I spent Monday night at LRUG, watching three interesting talks and enjoying a few beers afterwards.

I didn’t sleep well on Monday or Tuesday nights, but with a combination of a nap and excitement, I made it up to Islington to see Derya Yıldırım and Grup Şimşek at the Assembly Hall for their style of Anatolian folk/psychedelic rock.

There were a lot of Turkish fans in the audience, as was obvious as soon as she said “çok mutluyuz …” (we’re very happy) and the hall erupted in a roar of approval.

Musicians on stage playing, respectively, guitar, saz, and keyboards. There's a drummer behind.

Grup Şimşek

It was a great gig – beautiful singing, excellent musicianship, and captivating grooves – and I enjoyed it despite my fatigue; in fact, I almost completely forgot that I was tired until I got home.

The most musically impressive moment was when the guitarist put down his guitar halfway through the song, picked up a cold flute, and launched straight into a solo.

It surprises me when I encounter a system that doesn’t use Unicode these days, but event ticketing is obviously one place that hasn’t yet fully accepted the Good News. The whole process was full of different encoding errors, culminating in paper tickets with “DERYA Y€LD€R€M” on them. I’m also not a fan of the brinksmanship of sending tickets by post a few days before the gig, especially in a time of postal strikes, but it worked out OK.

I didn’t sleep well on Wednesday night either, and I spent Thursday in a state of extreme torpor. I tried to make a cup of coffee but struggled to carry out the operations required in the correct order, because I was exhausted, because I hadn’t slept properly since at least the weekend, which was … why I needed that cup of coffee.

I finally got a proper night of sleep on Thursday night.
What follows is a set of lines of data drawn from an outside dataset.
theorem residualsFrom_length (p start : Nat) (xs : List Int) :
    (residualsFrom p start xs).length = xs.length - start := by
  rw [residualsFrom, residualsAfter_length, List.length_drop]

/-- The samples before position `start + n`, newest first, predict the sample there. -/
theorem residualsFrom_getD (p : Nat) {start n : Nat} {xs : List Int} (hn : start + n < xs.length) :
    (residualsFrom p start xs).getD n 0
      = xs.getD (start + n) 0 - predict p (xs.take (start + n)).reverse := by
  have hdrop : n < (xs.drop start).length := by rw [List.length_drop]; omega
  have hsample : (xs.drop start).getD n 0 = xs.getD (start + n) 0 := by
    simp only [List.getD_eq_getElem?_getD, List.getElem?_drop]
  rw [residualsFrom, residualsAfter_getD p _ hdrop, hsample, List.take_add, List.reverse_append]

/-- The k-th newest of the first `m` samples. -/
theorem getD_reverse_take {xs : List Int} {m k : Nat} (hk : k < m) (hm : m ≤ xs.length) :
    (xs.take m).reverse.getD k 0 = xs.getD (m - 1 - k) 0 := by
  have hlen : (xs.take m).length = m := List.length_take_of_le hm
  rw [List.getD_reverse k (by rwa [hlen]), hlen]
  simp only [List.getD_eq_getElem?_getD]
  rw [List.getElem?_take_of_lt (by omega)]

/-! ### The table of R80, order by order, and the bounds of its rows -/

theorem predict_zero (before : List Int) : predict 0 before = 0 := rfl

theorem predict_one (before : List Int) : predict 1 before = before.getD 0 0 := rfl

theorem predict_two (before : List Int) : predict 2 before = 2 * before.getD 0 0 - before.getD 1 0 := rfl

theorem predict_three (before : List Int) :
    predict 3 before = 3 * before.getD 0 0 - 3 * before.getD 1 0 + before.getD 2 0 := rfl

/-- Past the end of the block the model reads zero, which is a sample too. -/
theorem sample_getD_range {xs : List Int} (hs : AreSamples xs) (k : Nat) :
    -8388608 ≤ xs.getD k 0 ∧ xs.getD k 0 ≤ 8388607 := by
  by_cases hk : k < xs.length
  · rw [List.getD_eq_getElem _ _ hk]
    exact hs _ (List.getElem_mem hk)
  · rw [List.getD_eq_default _ _ (Nat.le_of_not_lt hk)]
    decide

section
variable {xs : List Int} {n : Nat}

theorem residual_order_zero (hn : 0 + n < xs.length) : (residualsFrom 0 0 xs).getD n 0 = xs.getD n 0 := by
  rw [residualsFrom_getD 0 hn, predict_zero, Int.sub_zero, Nat.zero_add]

theorem residual_order_one (hn : 1 + n < xs.length) :
    (residualsFrom 1 1 xs).getD n 0 = xs.getD (n + 1) 0 - xs.getD n 0 := by
  have hnewest : (xs.take (n + 1)).reverse.getD 0 0 = xs.getD n 0 := getD_reverse_take (by omega) (by omega)
  rw [residualsFrom_getD 1 hn, Nat.add_comm 1 n, predict_one, hnewest]

theorem residual_order_two (hn : 2 + n < xs.length) :
    (residualsFrom 2 2 xs).getD n 0 = xs.getD (n + 2) 0 - 2 * xs.getD (n + 1) 0 + xs.getD n 0 := by
  have hnewest : (xs.take (n + 2)).reverse.getD 0 0 = xs.getD (n + 1) 0 := getD_reverse_take (by omega) (by omega)
  have hsecond : (xs.take (n + 2)).reverse.getD 1 0 = xs.getD n 0 := getD_reverse_take (by omega) (by omega)
  rw [residualsFrom_getD 2 hn, Nat.add_comm 2 n, predict_two, hnewest, hsecond]
  ring

theorem residual_order_three (hn : 3 + n < xs.length) :
    (residualsFrom 3 3 xs).getD n 0
      = xs.getD (n + 3) 0 - 3 * xs.getD (n + 2) 0 + 3 * xs.getD (n + 1) 0 - xs.getD n 0 := by
  have hnewest : (xs.take (n + 3)).reverse.getD 0 0 = xs.getD (n + 2) 0 := getD_reverse_take (by omega) (by omega)
  have hsecond : (xs.take (n + 3)).reverse.getD 1 0 = xs.getD (n + 1) 0 := getD_reverse_take (by omega) (by omega)
  have hthird : (xs.take (n + 3)).reverse.getD 2 0 = xs.getD n 0 := getD_reverse_take (by omega) (by omega)
  rw [residualsFrom_getD 3 hn, Nat.add_comm 3 n, predict_three, hnewest, hsecond, hthird]
  ring

theorem residual_order_zero_le (hs : AreSamples xs) (hn : 0 + n < xs.length) :
    ((residualsFrom 0 0 xs).getD n 0).natAbs ≤ 2 ^ 23 := by
  have h0 := sample_getD_range hs n
  rw [residual_order_zero hn]
  omega

theorem residual_order_one_le (hs : AreSamples xs) (hn : 1 + n < xs.length) :
    ((residualsFrom 1 1 xs).getD n 0).natAbs ≤ 2 ^ 24 - 1 := by
  have h0 := sample_getD_range hs (n + 1)
  have h1 := sample_getD_range hs n
  rw [residual_order_one hn]
  omega

theorem residual_order_two_le (hs : AreSamples xs) (hn : 2 + n < xs.length) :
    ((residualsFrom 2 2 xs).getD n 0).natAbs ≤ 2 ^ 25 - 2 := by
  have h0 := sample_getD_range hs (n + 2)
  have h1 := sample_getD_range hs (n + 1)
  have h2 := sample_getD_range hs n
  rw [residual_order_two hn]
  omega

theorem residual_order_three_le (hs : AreSamples xs) (hn : 3 + n < xs.length) :
    ((residualsFrom 3 3 xs).getD n 0).natAbs ≤ 2 ^ 26 - 4 := by
  have h0 := sample_getD_range hs (n + 3)
  have h1 := sample_getD_range hs (n + 2)
  have h2 := sample_getD_range hs (n + 1)
  have h3 := sample_getD_range hs n
  rw [residual_order_three hn]
  omega

/-- The bound of order 3, the widest, holds for every order. -/
theorem residual_natAbs_le {p : Nat} (hs : AreSamples xs) (hp : p ≤ 3) (hn : p + n < xs.length) :
    ((residualsFrom p p xs).getD n 0).natAbs ≤ 2 ^ 26 - 4 := by
  match p, hp with
  | 0, _ => exact (residual_order_zero_le hs hn).trans (by decide)
  | 1, _ => exact (residual_order_one_le hs hn).trans (by decide)
  | 2, _ => exact (residual_order_two_le hs hn).trans (by decide)
  | 3, _ => exact residual_order_three_le hs hn

end

/-! ### The mapping (R82) -/

theorem mapResidual_cast (e : Int) : (mapResidual e : Int) = if 0 ≤ e then 2 * e else -2 * e - 1 := by
  unfold mapResidual
  split <;> omega

/-- Even values stand for the residuals from 0 on, odd ones for the negative. -/
theorem unmapped_mapResidual (e : Int) : unmapped (mapResidual e) = e := by
  have hcast := mapResidual_cast e
  unfold unmapped
  by_cases he : 0 ≤ e
  · rw [if_pos he] at hcast
    rw [if_pos (by omega)]
    omega
  · rw [if_neg he] at hcast
    rw [if_neg (by omega)]
    omega

theorem mapResidual_lt {e : Int} (he : e.natAbs ≤ 2 ^ 26 - 4) : mapResidual e < 2 ^ 27 := by
  have hcast := mapResidual_cast e
  split at hcast <;> omega

/-- Settles O55: the table of R80 with the bound of each order, and the mapping of R82, whose range follows from the
bound of order 3, the widest. -/
theorem residualsAreBoundedAndMapped : Obligations.ResidualsAreBoundedAndMapped := by
  unfold Obligations.ResidualsAreBoundedAndMapped
  intro xs p n hs hp hn x e
  refine ⟨residualsFrom_length p p xs, ?order0, ?order1, ?order2, ?order3, mapResidual_cast e,
    mapResidual_lt (residual_natAbs_le hs hp hn), unmapped_mapResidual e⟩
  case order0 => rintro rfl; exact ⟨residual_order_zero hn, residual_order_zero_le hs hn⟩
  case order1 => rintro rfl; exact ⟨residual_order_one hn, residual_order_one_le hs hn⟩
  case order2 => rintro rfl; exact ⟨residual_order_two hn, residual_order_two_le hs hn⟩
  case order3 => rintro rfl; exact ⟨residual_order_three hn, residual_order_three_le hs hn⟩

end Sys2Proof.Machine
end

section
/-! A safe state (R1, R18, R25, R57, R99, R114, R131, R137, R144, R155, R165): one rule for each setter of the machine,
and what the operations of the Path Unit, the Report Writer and the Archive Writer keep of their own capacities. -/

namespace Sys2Proof.Machine

/-! ### The Path Unit (R131, R137, R144) -/

/-- The Path Unit's part of a safe state: the capacities of its queues and the size of its loss table. -/
structure PathUnit.Safe (u : PathUnit) : Prop where
  within : u.WithinCapacity
  losses : u.mirrorLoss.length = 16

theorem PathUnit.withinCapacity_iff (u : PathUnit) :
    u.WithinCapacity ↔ u.forward.length ≤ 32 ∧ (u.waiting = [] ∨ u.forward.length = 32)
      ∧ ∀ p, (u.queues.get p).length ≤ p.capacity := by
  constructor
  · rintro ⟨hforward, hwaiting, hresponse, hreport, hstream, hmirror, harchive⟩
    refine ⟨hforward, hwaiting, fun p => ?_⟩
    cases p with
    | response => exact hresponse
    | report => exact hreport
    | stream => exact hstream
    | mirror => exact hmirror
    | archive => exact harchive
  · rintro ⟨hforward, hwaiting, hqueues⟩
    exact ⟨hforward, hwaiting, hqueues .response, hqueues .report, hqueues .stream, hqueues .mirror, hqueues .archive⟩

theorem PathUnit.Safe.queue_le {u : PathUnit} (h : u.Safe) (p : Producer) : (u.queues.get p).length ≤ p.capacity :=
  (u.withinCapacity_iff.mp h.within).2.2 p

/-- What leaves the requests alone is safe where the insertion queues and the loss table keep their sizes. -/
theorem PathUnit.Safe.of_requests {u v : PathUnit} (h : u.Safe) (hforward : v.forward = u.forward)
    (hwaiting : v.waiting = u.waiting) (hqueues : ∀ p, (v.queues.get p).length ≤ p.capacity)
    (hlosses : v.mirrorLoss.length = 16) : v.Safe := by
  obtain ⟨hcapacity, hport, -⟩ := u.withinCapacity_iff.mp h.within
  refine ⟨v.withinCapacity_iff.mpr ⟨?_, ?_, hqueues⟩, hlosses⟩
  · rwa [hforward]
  · rwa [hforward, hwaiting]

/-- Taking requests in fills the forward queue while requests wait. -/
theorem PathUnit.safe_takeIn {u : PathUnit} (hforward : u.forward.length ≤ 32)
    (hqueues : ∀ p, (u.queues.get p).length ≤ p.capacity) (hlosses : u.mirrorLoss.length = 16) : u.takeIn.Safe := by
  obtain ⟨-, hcapacity, hport, -⟩ := u.takeIn_spec
  exact ⟨u.takeIn.withinCapacity_iff.mpr ⟨hcapacity hforward, hport hforward, hqueues⟩, hlosses⟩

theorem PathUnit.Safe.arrive {u : PathUnit} (h : u.Safe) (addr : Nat) (write : Option WriteData) (tag : BitVec 4) :
    (u.arrive addr write tag).Safe := PathUnit.safe_takeIn h.within.forward h.queue_le h.losses

theorem PathUnit.Safe.dropHead {u : PathUnit} (h : u.Safe) : u.dropHead.Safe := by
  refine PathUnit.safe_takeIn ?_ h.queue_le h.losses
  have hforward : u.forward.length ≤ 32 := h.within.forward
  simp only [List.length_tail]
  omega

theorem PathUnit.Safe.recordPassing {u : PathUnit} (h : u.Safe) (r : Passing) (passOnly : Bool) :
    (u.recordPassing r passOnly).Safe := h.of_requests rfl rfl h.queue_le h.losses

/-- R137: a line enters a queue that has room. -/
theorem PathUnit.Safe.enqueue {u : PathUnit} (h : u.Safe) {p : Producer} (hroom : u.hasRoom p = true) (addr : Nat)
    (write : WriteData) (note : Note) : (u.enqueue p addr write note).Safe := by
  refine h.of_requests rfl rfl (fun q => ?_) h.losses
  rw [PathUnit.enqueue_get]
  split
  · next hq =>
    subst hq
    rw [List.length_append, List.length_singleton]
    exact (u.hasRoom_iff q).mp hroom
  · simpa using h.queue_le q

theorem PathUnit.Safe.issueInserted {u : PathUnit} (h : u.Safe) (p : Producer) : (u.issueInserted p).Safe := by
  cases hqueue : u.queues.get p with
  | nil => simpa only [PathUnit.issueInserted, hqueue] using h
  | cons l rest =>
    obtain ⟨hself, hother, -, -, hforward, hwaiting, -⟩ := PathUnit.issueInserted_spec hqueue
    refine h.of_requests hforward hwaiting (fun q => ?_) ?_
    · by_cases hq : q = p
      · subst hq
        have hlength := h.queue_le q
        rw [hqueue, List.length_cons] at hlength
        rw [hself]
        omega
      · rw [hother q hq]
        exact h.queue_le q
    · simpa only [PathUnit.issueInserted, hqueue] using h.losses

theorem PathUnit.Safe.endOutstanding {u : PathUnit} (h : u.Safe) (order : Nat) : (u.endOutstanding order).Safe :=
  h.of_requests rfl rfl h.queue_le h.losses

theorem PathUnit.Safe.countError {u : PathUnit} (h : u.Safe) (p : Producer) (closed : Option Nat) :
    (u.countError p closed).Safe := h.of_requests rfl rfl h.queue_le h.losses

theorem PathUnit.Safe.countRefusal {u : PathUnit} (h : u.Safe) (target : Nat) (closed : Option Nat) :
    (u.countRefusal target closed).Safe := by
  unfold PathUnit.countRefusal
  split
  · exact h.of_requests rfl rfl h.queue_le h.losses
  · exact h.of_requests rfl rfl h.queue_le h.losses

/-- R143: a copy enters the Mirror queue while that has room, and is counted lost otherwise. -/
theorem PathUnit.Safe.mirror {u : PathUnit} (h : u.Safe) (w : Nat) (r : WindowRecord) (addr : Nat) (d : WriteData)
    (closed : Option Nat) : (u.mirror w r addr d closed).Safe := by
  rcases u.mirror_cases w r addr d closed with ⟨-, heq⟩ | ⟨b, -, ⟨hroom, heq⟩ | ⟨-, heq⟩⟩
  · rwa [heq]
  · rw [heq]
    exact h.enqueue hroom _ _ _
  · rw [heq]
    exact h.of_requests rfl rfl h.queue_le ((List.length_modify _ _ _).trans h.losses)

theorem PathUnit.Safe.startSession {u : PathUnit} (h : u.Safe) : u.startSession.Safe :=
  h.of_requests rfl rfl h.queue_le List.length_replicate

theorem PathUnit.queues_of_response_le {response : List Inserted} (h : response.length ≤ 16) (p : Producer) :
    ((⟨response, [], [], [], []⟩ : PerProducer (List Inserted)).get p).length ≤ p.capacity := by
  cases p with
  | response => exact h
  | report => exact Nat.zero_le _
  | stream => exact Nat.zero_le _
  | mirror => exact Nat.zero_le _
  | archive => exact Nat.zero_le _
I have felt a lot better since then.

I recorded a track for Disquiet Junto 0568: Create a piece of music that begins with the hallmarks of a nightmare and then gradually transforms into a more positive piece through the use of piano chord C6/9.

I had a concept in my head that I wanted a load of dissonant sounds to resolve gradually and almost imperceptibly into a relaxing sound over a few minutes, and that that was something that needed automation, so I fired up Sonic Pi. And that didn’t work any more, because I had updated Ubuntu since last time I used it, so I recompiled it, and that didn’t work because it had more dependencies now, but after reading a few GitHub issues I finally got that to work, and then I was able to try and implement it!

It plays random notes from the chord at various octaves for approximately three minutes. At first, the notes are randomly shifted by up to three semitones, making them wildly dissonant. Over a minute, that shift is scaled down to zero. Over slightly longer periods, the cutoff frequency is gradually reduced, making the tone mellower, and the interval between notes increased. Here’s the source code.

It’s amazing how little temperature tells you about comfort. It was 18.5 C in our living room the other day. I was shivering in three layers and thinking about putting on a hat. In summer I’d be happy in shorts at that temperature.